Goal of the exercise> From the line with "Ethernet addresses. -/" through the line with "let f := patch f (u + 4) (beBytes 2 n)", inclusive, return each line of the data below exactly and leave the rest out.

• • • • • • •

-- ==== Sys2Proof/Machine/Cls.lean ====
section
/-! DEFINITION. The classifier: keys, rules, action lists, edits, the rule banks and their swap, and the command interface (R132 to
R150). -/

namespace Sys2Proof.Machine

/-- Change the rule sets. -/
def State.modCls (s : State) (g : ClsSt → ClsSt) : State := { s with cls := g s.cls }

/-- Count in CLS_CNT[p][k]. -/
def State.clsCount (s : State) (p k : Nat) : State := s.bump (R.CLS_CNT p k)

/-! ## Rules and lists -/

/-- The key of an index in a bank. -/
def ruleKey (b i : Nat) : Nat := b * 131072 + i
def listKey (b i : Nat) : Nat := b * 8192 + i

/-- A rule's 20 words, none when nothing has been written. -/
def State.rule (s : State) (b i : Nat) : List Nat := tabGet (fun _ => []) s.cls.rules (ruleKey b i)

/-- An action list. -/
def State.alist (s : State) (b i : Nat) : List Nat := tabGet (fun _ => []) s.cls.alists (listKey b i)

/-- Change a rule. -/
def State.setRule (s : State) (b i : Nat) (w : List Nat) : State :=
  s.modCls fun c => { c with rules := tabSet (fun _ => []) c.rules (ruleKey b i) w }

/-- A rule matches profile `p`, pass `k` and key `key` (R135, R136). -/
def ruleMatches (w : List Nat) (p k key : Nat) : Bool :=
  let c := w.getD 16 0
  bitAt c 0 && bitsOf c 1 6 == p && bitAt c (8 + k) && (key ^^^ ofMs (w.take 8)) &&& ofMs ((w.drop 8).take 8) == 0

/-- The better of two matching rules, given as (PRIO, index): the larger PRIO, then the lower index (R136). -/
def betterRule (a : Option (Nat × Nat)) (b : Nat × Nat) : Option (Nat × Nat) :=
  match a with
  | some x => if x.1 < b.1 then some b else some x
  | none => some b

/-- The winning rule of a bank, as its index (R136). -/
def State.ruleWin (s : State) (b p k key : Nat) : Option Nat :=
  ((s.cls.rules.filter fun e => e.1 / 131072 == b && ruleMatches e.2 p k key).foldl
    (fun a e => betterRule a (bitsOf (e.2.getD 16 0) 16 16, e.1 % 131072)) none).map (·.2)

/-- A match is counted in the rule's HITS, modulo 2^48 (R135, R136). -/
def State.ruleHit (s : State) (b i : Nat) : State :=
  let w := s.rule b i
  let n := (w.getD 18 0 + w.getD 19 0 * 2 ^ 32 + 1) % 2 ^ 48
  s.setRule b i (w.take 18 ++ [n % 2 ^ 32, n / 2 ^ 32])

/-! ## Extractors (R133) -/

/-- A metadata item (R133). -/
def metaItem (k : Pkt) (n : Nat) : Nat :=
  match n with
  | 0 => if k.port < 16 then k.port else 0xFFFF
  | 1 => match k.src with | some (_, f) => f | none => 0xFFFF
  | 2 => k.pass
  | 3 => match k.send with | some r => r.queue % 65536 | none => 0
  | 4 => match k.send with | some r => r.queue / 65536 % 2 | none => 0
  | _ => 0

/-- The 16 bits that an extractor word yields (R133). -/
def extract (k : Pkt) (hdrs : List Hdr) (w : Nat) : Nat :=
  match w % 4 with
  | 0 => 0
  | 1 => bitsOf (k.prec.getD (bitsOf w 2 5) 0) (bitsOf w 7 5) 16
  | 2 =>
    match findHdr hdrs (bitsOf w 2 8) (bitAt w 10) with
    | some h => beField k.bytes h.fin (h.off + bitsOf w 11 9) 2
    | none => 0
  | _ => metaItem k (bitsOf w 2 4)

/-- An extractor word that R134 refuses: a reserved META value, a WORD above 23, or a nonzero reserved bit. -/
def extractorBad (w : Nat) : Bool :=
  decide (2 ^ 20 ≤ w) || (w % 4 == 1 && decide (23 < bitsOf w 2 5)) || (w % 4 == 3 && decide (4 < bitsOf w 2 4))

/-- A key of `n` extractors, the first filling the most significant bits. -/
def keyOf (k : Pkt) (hdrs : List Hdr) (word : Nat → Nat) (n : Nat) : Nat :=
  (List.range n).foldl (fun a x => a * 65536 + extract k hdrs (word x)) 0

/-- The 256-bit key of a pass (R133). -/
def State.passKey (s : State) (k : Pkt) (hdrs : List Hdr) : Nat :=
  keyOf k hdrs (fun x => s.rdN (R.CLS_KEYTPL k.bank k.profile x)) 16

/-! ## Header edits (R139, R140) -/

/-- A frame with bytes replaced from `a` on. -/
def patch (f : List Byte) (a : Nat) (l : List Byte) : List Byte := f.take a ++ l ++ f.drop (a + l.length)

/-- The L3 of a layer, as (type, header). -/
def layerL3 (hdrs : List Hdr) (l : Nat) : Option Hdr := hdrs.find? fun h => h.layer == l && (h.typ == 4 || h.typ == 5)

/-- The L4 of a layer: its first UDP, TCP, SCTP or ICMP header after its L3 (R113). -/
def layerL4 (hdrs : List Hdr) (l : Nat) : Option Hdr :=
  match layerL3 hdrs l with
  | none => none
  | some h3 => hdrs.find? fun h => h.layer == l && h3.off < h.off && 8 ≤ h.typ && decide (h.typ ≤ 0xB)

/-- One edit applied, none where it is skipped (R140). -/
def Edit.apply (hdrs : List Hdr) (f : List Byte) : Edit → Option (List Byte)
  | .rewrite h off len v =>
    match hdrs[h]? with
    | none => none
    | some x => if x.fin < x.off + off + len then none else some (patch f (x.off + off) (beBytes len (v % 256 ^ len)))
  | .decTtl l =>
    match layerL3 hdrs l with
    | none => none
    | some x =>
      let a := x.off + (if x.typ = 4 then 8 else 7)
      some (patch f a [byte (byteAt f a + 255)])

/-- The edits of a pass in list order; answers the frame and how many were skipped. -/
def applyEdits (hdrs : List Hdr) : List Edit → List Byte → List Byte × Nat
  | [], f => (f, 0)
  | e :: t, f =>
    match e.apply hdrs f with
    | some f => applyEdits hdrs t f
    | none => let (f, n) := applyEdits hdrs t f; (f, n + 1)

/-- The sum that the change of a range of bytes adds to an incrementally updated checksum, leaving out the checksum's own two bytes at `own`. -/
def changeSum (a b : List Byte) (own : Nat) : List Nat → Nat
  | [] => 0
  | i :: t => (if i = own then 0 else 65535 - beAt a i 2 + beAt b i 2) + changeSum a b own t

/-- The even offsets of a range. -/
def evens (a n : Nat) : List Nat := (List.range (n / 2)).map fun i => a + 2 * i

/-- The offset of an L4 checksum in its header, for the types that carry the Internet checksum. -/
def csumAt (t : Nat) : Nat := if t = 8 then 6 else if t = 9 then 16 else 2

/-- The L4 checksum of a layer updated for what changed between frame `a` and frame `b` in its header and in the addresses that a pseudo-header
covers (R140): not for a UDP checksum of zero. -/
def fixL4 (a b : List Byte) (h3 h4 : Hdr) : List Byte :=
  if h4.typ = 0xA then
    if cut a h4.off h4.len = cut b h4.off h4.len then b else
    let seg (f : List Byte) := crc32c (patch (cut f h4.off (h4.fin - h4.off)) 8 [0, 0, 0, 0])
    patch b (h4.off + 8) (leBytes 4 (ofLe (cut b (h4.off + 8) 4) ^^^ seg a ^^^ seg b))
  else
    let c := h4.off + csumAt h4.typ
    let addrs := if h3.typ = 5 then evens (h3.off + 8) 32 else if h4.typ = 0xB then [] else evens (h3.off + 12) 8
    let words := addrs ++ evens h4.off h4.len
    if h4.typ = 8 && beAt b c 2 == 0 then b
    else if words.all fun i => beAt a i 2 == beAt b i 2 then b
    else
      let v := 65535 - fold16 (65535 - beAt b c 2 + changeSum a b c words)
      patch b c (beBytes 2 (if h4.typ = 8 && v == 0 then 65535 else v))

/-- The header checksum of an IPv4 header at `o`, recomputed. -/
def fixIp4 (f : List Byte) (o : Nat) : List Byte :=
  let n := 4 * (byteAt f o % 16)
  let f := patch f (o + 10) [0, 0]
  patch f (o + 10) (beBytes 2 (inetSum (cut f o n)))

/-- The checksums after header edits (R140): every changed IPv4 header's own, and each layer's L4 unless the packet is a fragment. -/
def fixSums (frag : Bool) (hdrs : List Hdr) (a b : List Byte) : List Byte :=
  let b := hdrs.foldl (fun f h => if h.typ = 4 && cut a h.off h.len != cut f h.off h.len then fixIp4 f h.off else f) b
  if frag then b else
  (List.range 16).foldl (fun f l =>
    match layerL3 hdrs l, layerL4 hdrs l with
    | some h3, some h4 => fixL4 a f h3 h4
    | _, _ => f) b

/-- Remove up to `n` VLAN tags after the outer Ethernet addresses (R140). -/
def popTags : Nat → List Byte → List Byte
  | 0, f => f
  | n + 1, f => if isTpid (beAt f 12 2) then popTags n (f.take 12 ++ f.drop 16) else f

/-- The tags after the outer Ethernet addresses. -/
def tagCount : Nat → List Byte → Nat → Nat
  | 0, _, _ => 0
  | n + 1, f, o => if isTpid (beAt f o 2) then 1 + tagCount n f (o + 4) else 0

/-- The data bytes of a push template. -/
def State.tplBytes (s : State) (b t : Nat) : List Byte := (List.range 16).flatMap fun w => beBytes 4 (s.rdN (R.CLS_PUSHTPL b t w))

/-- Fill in the headers of a template pushed at `at_`, by its control word (R140). -/
def fillPush (ctl hash at_ : Nat) (f : List Byte) : List Byte :=
  let ip4 := bitsOf ctl 7 6
  let ip6 := bitsOf ctl 13 6
  let udp := bitsOf ctl 19 6
  let f := if ip4 = 0x3F then f else patch f (at_ + ip4 + 2) (beBytes 2 (f.length - (at_ + ip4)))
  let f := if ip4 = 0x3F then f else fixIp4 f (at_ + ip4)
  let f := if ip6 = 0x3F then f else patch f (at_ + ip6 + 4) (beBytes 2 (f.length - (at_ + ip6) - 40))
  if udp = 0x3F then f else
  let u := at_ + udp
  let n := f.length - u
  let f := patch f (u + 4) (beBytes 2 n)
  let f := if bitAt ctl 25 then patch f u (beBytes 2 (0xC000 + hash % 2 ^ 14)) else f
  let f := patch f (u + 6) [0, 0]
  if ip6 = 0x3F || (ip4 != 0x3F && decide (ip6 < ip4) && decide (ip4 < udp)) then f else
  let v := 65535 - fold16 (pseudoSum f 5 (at_ + ip6) 17 n + sum16 (f.drop u))
  patch f (u + 6) (beBytes 2 (if v = 0 then 65535 else v))

/-- Push a template of a bank, at the frame start or after the outer addresses and their tags (R140). -/
def State.push (s : State) (b hash : Nat) (f : List Byte) (t : Nat) (pos : Bool) : List Byte :=
  let ctl := s.rdN (R.CLS_PUSHTPL b t 16)
  let n := bitsOf ctl 0 7
  let o := if pos then 12 + 4 * tagCount 8 f 12 else 0
  fillPush ctl hash o (f.take o ++ (s.tplBytes b t).take n ++ f.drop o)

/-- The edits of a pass, in the order of R140: the frame, what it lost or gained before its payload, and how many edits were skipped. -/
def State.editFrame (s : State) (w : PassSt) : List Byte × Int × Nat :=
  let k := w.pkt
  let (f, skip) : List Byte × Nat := applyEdits w.hdrs w.edits k.bytes
  let f := if w.edits.isEmpty then f else fixSums (bitAt (k.prec.getD 0 0) 25) w.hdrs k.bytes f
  let (f, skip) := match w.pop with
    | none => (f, skip)
    | some l =>
      match w.hdrs.find? (fun h : Hdr => h.layer == l) with
      | some h => (f.drop h.off, skip)
      | none => (f, skip + 1)
  let f := match w.popTag with | some n => popTags n f | none => f
  let (f, skip) := w.pushes.foldl (fun (a : List Byte × Nat) (e : Nat × Bool) =>
    if bitsOf (s.rdN (R.CLS_PUSHTPL k.bank e.1 16)) 0 7 = 0 then (a.1, a.2 + 1)
    else (s.push k.bank (k.prec.getD 1 0) a.1 e.1 e.2, a.2)) (f, skip)
  (if f.length < 60 && f != k.bytes then fitBytes 60 f else f, (f.length : Int) - k.bytes.length, skip)

/-! ## Actions (R137 to R139) -/

/-- A destination set unless a final action has run (R139). -/
def PassSt.dir (w : PassSt) (d : Dest) : PassSt := if w.final then w else { w with dest := d }

/-- A further action of a kind that the pass may not have (R140, R141). -/
def State.excess (s : State) (w : PassSt) : State := s.clsCount w.pkt.pipe 16

/-- The TTL or hop limit of a layer as the pass's edits so far leave it (R139). -/
def PassSt.ttlOf (w : PassSt) (l : Nat) : Option Nat :=
  (layerL3 w.hdrs l).map fun h => byteAt (applyEdits w.hdrs w.edits w.pkt.bytes).1 (h.off + (if h.typ = 4 then 8 else 7))

/-- The key that a key definition builds for a table (R151). -/
def State.tblKey (s : State) (k : Pkt) (hdrs : List Hdr) (table d : Nat) : Nat :=
  keyOf k hdrs (fun x => s.lrd (R.TBL_KDEF d + 4 * x)) (if table = 0 then 16 else if table = 1 then 10 else 4)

• • • • • • •

Exercise solution>
/-- The tags after the outer Ethernet addresses. -/
def tagCount : Nat → List Byte → Nat → Nat
  | 0, _, _ => 0
  | n + 1, f, o => if isTpid (beAt f o 2) then 1 + tagCount n f (o + 4) else 0

/-- The data bytes of a push template. -/
def State.tplBytes (s : State) (b t : Nat) : List Byte := (List.range 16).flatMap fun w => beBytes 4 (s.rdN (R.CLS_PUSHTPL b t w))

/-- Fill in the headers of a template pushed at `at_`, by its control word (R140). -/
def fillPush (ctl hash at_ : Nat) (f : List Byte) : List Byte :=
  let ip4 := bitsOf ctl 7 6
  let ip6 := bitsOf ctl 13 6
  let udp := bitsOf ctl 19 6
  let f := if ip4 = 0x3F then f else patch f (at_ + ip4 + 2) (beBytes 2 (f.length - (at_ + ip4)))
  let f := if ip4 = 0x3F then f else fixIp4 f (at_ + ip4)
  let f := if ip6 = 0x3F then f else patch f (at_ + ip6 + 4) (beBytes 2 (f.length - (at_ + ip6) - 40))
  if udp = 0x3F then f else
  let u := at_ + udp
  let n := f.length - u
  let f := patch f (u + 4) (beBytes 2 n)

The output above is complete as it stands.